With that act, two plot threads are essentially resolved, or they are theoretically, at least. Is Eli like his father? Obviously, he is, since he nearly kills this woman with relatively minimal prompting. Is this the end of Hayley's character in the movie? Well, it probably should be, except that Jay decides, for reasons that are completely alien to basic story logic and even this movie's own, his tale of a killer-in-the-making needs a romantic subplot.

That's odd enough, but then, there's the way the filmmaker contrives for Hayley to return to the story and to become that romantic partner. Eli sees her again in town and, soon after, saves Hayley from a guy attacking her in an alleyway. He doesn't just rescue her, mind you. He also viciously kills her assailant, so she asks to spend the night at Eli's place and eventually just stays there.

The unintentionally funny thing about the rest of the movie is that Eli genuinely keeps wondering if and fearing that he might become like his father. He continues to do so even after murdering more people, and Jay seems to believe it's a legitimate question for the character and the movie to keep asking until the very end, when even more people are dead by Eli's hands. If almost murdering the woman who somehow becomes his girlfriend wasn't enough of an answer for Eli, the character isn't just a moral vacuum.

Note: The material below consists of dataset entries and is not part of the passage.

/-! ## Routing -/

/-- Where a packet goes. -/
inductive Route where
  | here
  | go (port vc : Nat) (detoured : Bool)
  | drop (reason : Nat) (way : Option Nat)
  deriving DecidableEq, Repr

/-- A dateline operation on the dateline bit (R774). -/
def datelineOp (op bit : Nat) : Nat := if op = 1 then 1 else if op = 2 then 0 else bit

/-- The KIND that an entry acts as: 0 where it holds a reserved KIND, or a reserved operation in any of its eight dateline fields (R774). -/
def entryKind (e : Nat) : Nat :=
  if fld e 59 58 = 3 then 0
  else if (List.range 8).any (fun w => fld e (41 + 2 * w) (40 + 2 * w) = 3) then 0
  else fld e 59 58

/-- The route of a packet on a VC (R776 to R782, R798, R802, R832); `transit` unless this device originates it. -/
def route (s : State) (k : Pkt) (vc : Nat) (transit : Bool) : Route :=
  if s.router.st = .unset then .drop 2 none
  else if k.dstNode = s.router.node then .here
  else
    let e := mget s.router.active k.dstNode 0
    match entryKind e with
    | 2 => .here
    | 1 =>
      let w := k.path % (fld e 57 56 + 1)
      let way := fld e (5 * w + 4) (5 * w)
      let det := fld e (20 + 5 * w + 4) (20 + 5 * w)
      let plane := vc / 2
      let a := (fport s way).avail
      let b := det != way && (fport s det).avail
      if !a && !b then .drop 2 (some way)
      else if !portReach s (if a then way else det) k.dstNode then .drop 2 (some way)
      else if transit && s.router.st = .drained then .drop 6 (some way)
      else if transit && k.hopsLeft = 0 then .drop 3 (some way)
      else if a then .go way (plane * 2 + datelineOp (fld e (41 + 2 * w) (40 + 2 * w)) (vc % 2)) false
      else if k.detour then .drop 4 (some way)
      else .go det (2 + datelineOp (fld e (49 + 2 * w) (48 + 2 * w)) (vc % 2)) true
    | _ => .drop 2 none

/-- Count and report a drop at a port, or one of an originated packet whose entry names no port (R798). -/
def dropAt (port : Option Nat) (reason : Nat) (s : State) : State :=
  match port with
  | some p => emit (.drop p reason) (raise 7 0 (bump (0x601000 + 0x80 * p + 8 * reason) s))
  | none => emit (.drop 32 reason) (raise 7 0 (bump 0x600030 s))

/-- A packet this device originates enters the router: it is dropped, delivered here, or waits for its port; it is held while its
output is THROTTLED (R741), while its room's shaper is in deficit (R726), while the router is UNSET (R768) or does not inject (R801). The VC is
0, or 2 with DETOUR set (R770). Log 171 (DEDUCED). -/
def inject (k : Pkt) (s : State) : State :=
  if s.router.st ≠ .run || !roomReady s k then { s with heldPkts := s.heldPkts ++ [k] }
  else
    let vc := if k.detour then 2 else 0
    let s1 := roomCharge k (pktBytes k) s
    match route s k vc false with
    | .here => emit (.deliver 32 (stampPkt s k)) s1
    | .drop r way => dropAt way r s1
    | .go p v d =>
      if throttled s p k.tc then { s with heldPkts := s.heldPkts ++ [k] }
      else enqueue p { pkt := k, inPort := 32, vcIn := vc, vc := v, detoured := d } s1

/-- Whether a packet could enter the router now (R726, R741, R768, R801). -/
def canInject (s : State) (k : Pkt) : Bool :=
  s.router.st == .run && roomReady s k &&
    (match route s k (if k.detour then 2 else 0) false with
     | .go p _ _ => !throttled s p k.tc
     | _ => true)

He's also stupid, which might be a more significant problem for a movie that partly becomes a thriller about the guy trying to get away with all these killings.

The relationship between Eli and Hayley, though, is incredibly off-putting, both in general way and specifically in the way Jay frames it. The two are meant to be sincerely in love, despite what he does to her, that she witnesses one killing, and that she learns about several others as the story progresses. The filmmaker doesn't just do that. He also gives the couple some tender scenes together, with sappy slow-rock music playing on the soundtrack.

The movie's tone is as haphazard as its characterizations and plotting, which is some kind of dementedly notable accomplishment. Like Father, Like Son would easily be a repugnant movie, if not for the ironic saving grace that it seems to be made by people who don't know what they're doing.